RECORDS SUPPLIED Start Marker

-- ==== Sys2Proof/Machine/System.lean ====
section
/-! DEFINITION. TRAP, BKPT, SYSC, ERET and the words that are no instruction (spec/13 R255, spec/05 R105, R107, spec/19 R319,
spec/21 R382). -/

namespace Sys2Proof.Machine

/-- TRAP and SYSC (R382): %tinfo holds k of the lowest guarded thread; ERET resumes after the instruction. -/
def State.trapWith (s : State) (cause : Nat) (g : Guard) (k : Opnd) : Host.Outcome State Fault Refusal :=
  let pk := Pos.src 1 k k.src32
  s.issue 8 g [pk] (fun c _ => .trap ⟨BitVec.ofNat 8 cause, BitVec.ofNat 64 (c.u32 c.low pk), 8⟩)

/-- TRAP (R382). -/
def execTrap (g : Guard) (k : Opnd) (s : State) : Host.Outcome State Fault Refusal := s.trapWith cTRAP g k

/-- SYSC (R382). -/
def execSysc (g : Guard) (k : Opnd) (s : State) : Host.Outcome State Fault Refusal := s.trapWith cSYSC g k

/-- BKPT (R319). -/
def execBkpt (g : Guard) (s : State) : Host.Outcome State Fault Refusal :=
  s.issue 8 g [] (fun _ _ => .trap ⟨BitVec.ofNat 8 cBKPT, 0#64, 8⟩)

/-- ERET (R105, R255): ILLINS outside handler mode; else the waits of the other handler leaves are withdrawn with them and
the warp returns. -/
def execEret (s : State) : Host.Outcome State Fault Refusal :=
  s.issue 8 Guard.always [] (fun c u =>
    if c.warp.handler.isNone then .trap (mkTrap cILLINS 0)
    else
      let waiting := c.warp.entries.filter (fun e => e.handler && e.wait != .none)
      let v := (waiting.foldl (fun u e => u.withdraw ⟨c.ref.team, c.ref.warp, e.id⟩) u).returnTrap c.ref.team c.ref.warp
      .moved (if waiting.isEmpty then v else v.regrant c.team.die c.team.core))

/-- A word with no meaning (R79, R107): ILLINS. -/
def execUnassignedOpcode (w : IWord) (s : State) : Host.Outcome State Fault Refusal :=
  let _ := w
  s.issueWith true 8 Guard.always [] (fun _ _ => .trap (mkTrap cILLINS 0))

end Sys2Proof.Machine
end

RECORDS SUPPLIED End Marker

• **WHAT IS BEING ASKED**
Using the records above, restate word for word the lines from the one with "def State.trapWith (s" through the one with "def execEret (s", both included.

• **RESULT OF THE TASK**
def State.trapWith (s : State) (cause : Nat) (g : Guard) (k : Opnd) : Host.Outcome State Fault Refusal :=
  let pk := Pos.src 1 k k.src32
  s.issue 8 g [pk] (fun c _ => .trap ⟨BitVec.ofNat 8 cause, BitVec.ofNat 64 (c.u32 c.low pk), 8⟩)

/-- TRAP (R382). -/
def execTrap (g : Guard) (k : Opnd) (s : State) : Host.Outcome State Fault Refusal := s.trapWith cTRAP g k

/-- SYSC (R382). -/
def execSysc (g : Guard) (k : Opnd) (s : State) : Host.Outcome State Fault Refusal := s.trapWith cSYSC g k

/-- BKPT (R319). -/
def execBkpt (g : Guard) (s : State) : Host.Outcome State Fault Refusal :=
  s.issue 8 g [] (fun _ _ => .trap ⟨BitVec.ofNat 8 cBKPT, 0#64, 8⟩)

/-- ERET (R105, R255): ILLINS outside handler mode; else the waits of the other handler leaves are withdrawn with them and
the warp returns. -/
def execEret (s : State) : Host.Outcome State Fault Refusal :=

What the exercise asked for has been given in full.